One day and one win in Arizona removed from this weekend’s series against the Los Angeles Dodgers, here are some thoughts and reflections on the Colorado Rockies and their series win in Dodgers Stadium.
It has to start somewhere
Despite roster turnover, a new manager, and a number of new hitting coaches, the Rockies seem to run into the same old problems when they play baseball on the road, season after season. They simply do not hit, unable to manufacture runs or give themselves a chance in games in which their pitching staff allows any more than a couple runs. Whether by rollover ground balls, fly balls to the warning track, or by a string of strikeouts, the Rockies have lost enough 2-1 games on the road to make any Rockies fan crazy.
What will it take to break out of those habits and flex some offensive muscle on the road? Will they ever be able to sustain good road production over the course of an entire season? Mechanically the answers to their woes overlap with best practices at the plate more generally: put the ball in play, use the big part of the field, move the runners along, etc. But for the Rockies it feels like a bigger issue than that because of the power of the narrative (based in facts, unfortunately) that this team cannot and will not ever win away from Coors Field.
There is no quick fix; I would like to think that, if there was, somebody would have found it by now. It will likely be a matter of a longer process, one in which better approaches at the plate are propped up by the confidence of getting a key win here and a key win there. Winning two games in L.A. the way they did, in particular with an impressive extra innings rally Friday night, got this team a couple of those wins.

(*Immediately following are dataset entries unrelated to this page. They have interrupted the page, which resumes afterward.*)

-- ==== Sys2Proof/Machine/Commit.lean ====
section
/-! DEFINITION. Staging and commits (R401 to R412, R419): the table of staged records, the rules of a configuration, digests,
images, MB_STAGE_BEGIN, MB_STAGE_ABORT, MB_COMMIT, MB_CANCEL and MB_IMAGE_LOAD, and the commit's frame boundary. -/
namespace Sys2Proof.Machine

/-! ### The two staged payloads of chapters 12 and 14 -/

/-- TW_CFG (R380, Table TW-12). -/
def okTwCfg (p : Bytes) : Bool :=
  decide (8 ≤ u8 p 0) && decide (u8 p 0 ≤ 64) && fld p 1 1 0 != 0 &&
    decide ((i16 p 4).natAbs ≤ 2000) && decide ((i16 p 6).natAbs ≤ 2000)

def putTwCfg (p : Bytes) (t : Tables) : Tables :=
  { t with tw := { leaseUs := u8 p 0, laneEn := fld p 1 1 0, asym0 := i16 p 4, asym1 := i16 p 6 } }

/-- IG_CFG (Table IG-8). -/
def okIgCfg (p : Bytes) : Bool := decide (u8 p 0 ≤ 62)
def putIgCfg (p : Bytes) (t : Tables) : Tables := { t with igMaster := u8 p 0 }

/-! ### Records -/

/-- The fields of a staged payload, by its opcode (R401): what a staging command and an image record are checked for. -/
def recFieldsOk (op : Nat) (p : Bytes) : Bool :=
  match op with
  | 0x0310 => okRootCfg p
  | 0x0313 => okSynthCfg p
  | 0x0319 => okToolrest p
  | 0x0320 => okTkCfg p
  | 0x0321 => okTkCand p
  | 0x0322 => okTkPolicy p
  | 0x0323 => okRootChar p
  | 0x0410 => okAdCfg p
  | 0x0411 => okAdPairCfg p
  | 0x0412 => okAdSeqCfg p
  | 0x0413 => okAdSlot p
  | 0x0414 => okAdPreset p
  | 0x0415 => okAdTimer p
  | 0x0510 => okDaOutCfg p
  | 0x0511 => okDaBankCfg p
  | 0x0512 => okDdsCfg p
  | 0x0520 => okPsCfg p
  | 0x0521 => okPsSeg p
  | 0x0523 => okPsShape p
  | 0x0524 => okPsPreset p
  | 0x0530 => okDgClkCfg p
  | 0x0531 => okDgPpsCfg p
  | 0x0532 => okDgTxCfg p
  | 0x0533 => okDgCsRaw p
  | 0x0610 => okXbRoute p
  | 0x0611 => okXbDpCfg p
  | 0x0620 => okTeCfg p
  | 0x0621 => okTeOps p
  | 0x0622 => okTeOperands p
  | 0x0623 => okTeRun 4096 p
  | 0x0630 => okTePreset p
  | 0x0710 => okNwPortCfg p
  | 0x0711 => okNwPtpCfg p
  | 0x0712 => okNwPtpPort p
  | 0x0713 => okNwRxFlow p
  | 0x0714 => okNwTxFlow p
  | 0x0810 => okFpHpCfg p
  | 0x0813 => okFpJackCfg p
  | 0x0815 => okFpPdmCfg p
  | 0x0816 => okSnCfg p
  | 0x0910 => okTwCfg p
  | 0x0A10 => okIgCfg p
  | _ => true

/-- A staged record written into the tables (R403). -/
def putRec (t : Tables) (r : Rec) : Tables :=
  let p := r.payload
  match r.opcode with
  | 0x0310 => putRootCfg p t
  | 0x0313 => putSynthCfg p t
  | 0x0319 => putToolrest p t
  | 0x0320 => putTkCfg p t
  | 0x0321 => putTkCand p t
  | 0x0322 => putTkPolicy p t
  | 0x0323 => putRootChar p t
  | 0x0410 => putAdCfg p t
  | 0x0411 => putAdPairCfg p t
  | 0x0412 => putAdSeqCfg p t
  | 0x0413 => putAdSlot p t
  | 0x0414 => putAdPreset p t
  | 0x0415 => putAdTimer p t
  | 0x0510 => putDaOutCfg p t
  | 0x0511 => putDaBankCfg p t
  | 0x0512 => putDdsCfg p t
  | 0x0515 => putDaFaultValues p t
  | 0x0520 => putPsCfg p t
  | 0x0521 => putPsSeg p t
  | 0x0523 => putPsShape p t
  | 0x0524 => putPsPreset p t
  | 0x0530 => putDgClkCfg p t
  | 0x0531 => putDgPpsCfg p t
  | 0x0532 => putDgTxCfg p t
  | 0x0533 => putDgCsRaw p t
  | 0x0534 => putDgRxCfg p t
  | 0x0610 => putXbRoute p t
  | 0x0611 => putXbDpCfg p t
  | 0x0620 => putTeCfg p t
  | 0x0621 => putTeOps p t
  | 0x0622 => putTeOperands p t
  | 0x0623 => putTeCoefs p t
  | 0x0630 => putTePreset p t
  | 0x0710 => putNwPortCfg p t
  | 0x0711 => putNwPtpCfg p t
  | 0x0712 => putNwPtpPort p t
  | 0x0713 => putNwRxFlow p t
  | 0x0714 => putNwTxFlow p t
  | 0x0810 => putFpHpCfg p t
  | 0x0813 => putFpJackCfg p t
  | 0x0815 => putFpPdmCfg p t
  | 0x0816 => putSnCfg p t
  | 0x0910 => putTwCfg p t
  | 0x0A10 => putIgCfg p t
  | _ => t

/-- The records on their base, in order; then the presets are built whose clocks or rates changed (R252, R403).
Log entry 56 (DESIGN CHOICE). -/
def buildTables (base : Tables) (recs : List Rec) : Tables := buildPresets base (recs.foldl putRec base)

/-- A record in the format of Table MB-12. -/
def recBytes (r : Rec) : Bytes :=
  le 2 r.opcode ++ le 1 (b2n r.expert + 2 * b2n r.direct) ++ [0] ++ le 2 r.payload.length ++ [0, 0] ++
    padTo ((r.payload.length + 3) / 4 * 4) r.payload

/-- The digest of a commit (R410). -/
def commitDigest (base : Nat) (recs : List Rec) : Nat := digest64 (le 8 base ++ recs.flatMap recBytes)

/-! ### The rules of a configuration (R403) -/

/-- R102: no output that is not OFF has a ceiling below f_out * 1.0006. -/
def ceilOk (t : Tables) (o : Nat) : Bool :=
  let c := clkOf t o
  let v := tabGet 0 t.ceil o
  c.mode == 0 || v == 0 || decide (tapNum t c.tap * 10006 ≤ v * (tapDen t c.tap * (c.div + 1) * 10000))

/-- The protocol level in use (R444): a unit that has not reached a partner uses its own. -/
def levelInUse (s : State) : Nat := s.tw.level.getD (unitLevel s)

/-- A record uses an opcode or a field value introduced above the protocol level in use (R445): only in a twin position.
Log entry 13 (DESIGN CHOICE). -/
def aboveLevel (s : State) (r : Rec) : Bool := twinPos s && decide (levelInUse s < Config.introLevel r.opcode r.payload)

/-- The rules answered BAD_ARGUMENT. -/
def commitForm (s : State) (recs : List Rec) (t : Tables) : Bool :=
  rootCommitOk s t && candDistinct t.cand && adOk t && daOk t && psOk t && psRecsOk recs && fpOk t && snOk t &&
    dgOk (nth true s.pw.bankHigh 0) t && csRecsOk t recs && ptpOk (twinPos s) t recs && (List.range 12).all (ceilOk t)

/-- The answer of the commit rules of every chapter: none when all hold. Of several failing rules, the level in use (R445)
goes first, then one answered BAD_ARGUMENT, then RESOURCE, then REFUSED_STATE. Log entry 54 (DEDUCED).
Log entry 57 (DEDUCED). -/
def commitCheck (s : State) (recs : List Rec) (t : Tables) : Option Nat :=
  let nw := nwCheck (twinPos s) t
  let te := teCheck t (flowRanges t)
  if recs.any (aboveLevel s) then some stLevel
  else if commitForm s recs t = false ∨ nw = some stBad ∨ te = some stBad then some stBad
  else if nw.isSome || te.isSome then some stResource
  else if domainsOk s t = false then some stState
  else none

/-- The refusal of a commit: MB_FAIL_REC and MB_FAIL_OPCODE (Table MB-14). Log entry 55 (DESIGN CHOICE). -/
def refusal (i op : Nat) : Bytes := le 4 i ++ le 2 op

/-- A refusal that no single record causes. Log entry 55 (DESIGN CHOICE). -/
def noRecord : Bytes := refusal 0xFFFFFFFF 0

/-- The first record above the level in use. -/
def levelRec (recs : List Rec) (s : State) : Bytes :=
  let i := recs.findIdx (aboveLevel s)
  match recs[i]? with
  | some r => refusal i r.opcode
  | none => noRecord

/-- The failing record: which of the records a rule over several of them names is a free value, no single record
included. Log entry 55 (DESIGN CHOICE). -/
def failRec (recs : List Rec) (s : State) : Bytes × State :=
  let d := drawFree s
  let i := d.1 % (recs.length + 1)
  (match recs[i]? with
    | some r => refusal i r.opcode
    | none => noRecord, d.2)

/-! ### MB_COMMIT, MB_CANCEL, staging -/

/-- The staging area closes, empty. -/
def closeStaging (s : State) : State := { s with mb := { s.mb with staging := none, stageBytes := 0, image := none } }

/-- The generation after `g`: 0xFFFF_FFFF is followed by 1 (R403). -/
def nextGen (g : Nat) : Nat := if g ≥ 0xFFFFFFFF then 1 else g + 1

/-- The boundary of a commit, or the status that refuses its time (R404, R11). -/
def commitBoundary (c : Cmd) (s : State) : Nat × Option Nat :=
  match c.sched with
  | none => (nextFrame (f441 s) s.spindle, none)
  | some (sec, ns) =>
    match expandCompact s.spindle sec ns with
    | none => (0, some stBad)
    | some t =>
      let b := frameAtOrAfter (f441 s) t
      (b, if t ≤ s.spindle ∨ b < s.spindle + 100 * uPerUs then some stWindow else none)

/-- A validated commit: ACCEPTED, and pending from now on (R403 to R405). Log entry 56 (DESIGN CHOICE). -/
def acceptCommit (c : Cmd) (st : Staging) (t : Tables) (b : Nat) (s : State) : State :=
  let recs := st.recs.reverse
  let p : PendCommit :=
    { tables := t, gen := nextGen s.mb.gen, digest := commitDigest (if st.full then 0 else s.mb.digest) recs, boundary := b,
      cmd := some c.n, recs, full := st.full }
  let s1 := closeStaging s
  respondMid c stAccepted (le 4 p.gen ++ le 8 p.digest ++ compactForm b) { s1 with mb := { s1.mb with pend := some p } }

/-- MB_COMMIT (R403 to R405): the fields, the states that refuse it, the rules of the new configuration, its time.
Log entry 56 (DESIGN CHOICE). Log entry 57 (DEDUCED). -/
def runCommit (c : Cmd) (s : State) : State :=
  let st := s.mb.staging.getD { full := false, recs := [] }
  if (commitBoundary c s).2 = some stBad then respond c stBad noRecord s
  else if s.mb.pend.isSome then respond c stState noRecord s
  else if bit c.payload 0 0 ∧ u32 c.payload 4 ≠ s.mb.gen then respond c stState noRecord s
  else if st.full = false ∧ st.recs = [] then respond c stBad noRecord s
  else
    let recs := st.recs.reverse
    let t := buildTables (if st.full then {} else s.live) recs
    match commitCheck s recs t with
    | some status =>
      let f := if status = stLevel then (levelRec recs s, s) else failRec recs s
      respond c status f.1 f.2
    | none =>
      match commitBoundary c s with
      | (_, some status) => respond c status noRecord s
      | (b, none) => acceptCommit c st t b s

/-- The pending commit ends without becoming live (R407, R376): its MB_COMMIT is answered REFUSED_STATE, cancelled. -/
def cancelPend (s : State) : State :=
  match s.mb.pend with
  | none => s
  | some p =>
    let s1 := match p.cmd with
      | some n => respondTo n stState (zeros 16 ++ [1]) s
      | none => s
    { s1 with mb := { s1.mb with pend := none } }

/-- MB_CANCEL (R407). -/
def runCancel (c : Cmd) (s : State) : State :=
  match s.mb.pend with
  | none => respond c stState [] s
  | some p => if s.spindle + 100 * uPerUs ≤ p.boundary then respond c stDone [] (cancelPend s) else respond c stState [] s

/-- MB_STAGE_BEGIN (R402). -/
def runStageBegin (c : Cmd) (s : State) : State :=
  if u8 c.payload 0 > 1 then respond c stBad [] s
  else
    let s1 := closeStaging s
    respond c stDone [] { s1 with mb := { s1.mb with staging := some { full := u8 c.payload 0 == 1, recs := [] } } }

/-! ### Images (R408, R412) -/

/-- The records of an image body; none when they do not fill it exactly or one is cut. -/
def readRecs : Nat → Bytes → Option (List Rec)
  | 0, p => if p = [] then some [] else none
  | n + 1, p =>
    if p = [] then some []
    else
      let len := u16 p 4
      let size := recSize len
      if p.length < 8 ∨ p.length < size then none
      else
        match readRecs n (p.drop size) with
        | none => none
        | some rs => some ({ opcode := u16 p 0, expert := bit p 2 0, direct := bit p 2 1, payload := slice p 8 len } :: rs)

/-- The form of an image: its records, or none. -/
def imageForm (snapshot : Bool) (img : Bytes) : Option (List Rec) :=
  let body := u32 img 28
  let base := u8 img 8
  if img.take 4 != [0x56, 0x44, 0x43, 0x49] || u16 img 4 != 1 || decide (img.length < 64) then none
  else if (snapshot && base != 2) || (!snapshot && decide (1 < base)) then none
  else if img.length != 64 + body && img.length != 64 + body + 104 then none
  else if img.length = 64 + body + 104 ∧ slice img (64 + body) 4 ≠ [0x53, 0x49, 0x47, 0x31] then none
  else
    match readRecs body (slice img 64 body) with
    | none => none
    | some rs => if rs.length ≠ u32 img 24 ∨ (!snapshot && rs.any (fun r => r.direct)) = true then none else some rs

While we would like to see the lineup post six runs a game on the road, improved run prevention sure helps the team have a chance to steal more of those classic nail-biter games when they do happen. The benefits of stingy defense was on display in Los Angeles, as a number of great plays kept Friday’s game 2-2 to set up the extra innings victory and then held off rallies in the rubber match victory on Sunday.
Between their uber-athletic outfield, the freakish plays of Nolan Arenado and Troy Tulowitzki, and the steady play of DJ LeMahieu and Justin Morneau, the Rockies are playing superb defense. Appropriately, this has gotten attention in recent days. Eric Garcia McKinley and then Jonah Keri both noted the greatness of the Rockies infield defense despite their lack of shifts, while our own Lev Cohen went position by position to look at the strong results thus far.
The Rockies are guaranteed to have fluidity in their starting rotation and their bullpen over the course of the season. Pleasantly enough, they will still have a chance to have a decent pitching staff, and plays like these are no small part of that equation:
The truly deep lineup
For years we have told ourselves that the Rockies have a deep lineup, one that scares opposing pitchers beyond superstars Carlos Gonzalez and Troy Tulowitzki. This year we get to see what that looks like when it is actually true. Charlie Blackmon, Nolan Arenado, and Justin Morneau are white hot to start this season. The production from those three creates legitimate intrigue about what this offense might look like when Wilin Rosario and Michael Cuddyer get healthy.
So far this team has been able to win when CarGo and Tulo are not dialed in. They have the potential, then, to seriously bludgeon people when one or both of those stars get hot. And hopefully, hopefully, hopefully that means we will see fewer no-show-games away from Coors Field.
Things looked good this past weekend in Los Angeles, and it was a beautiful sight indeed.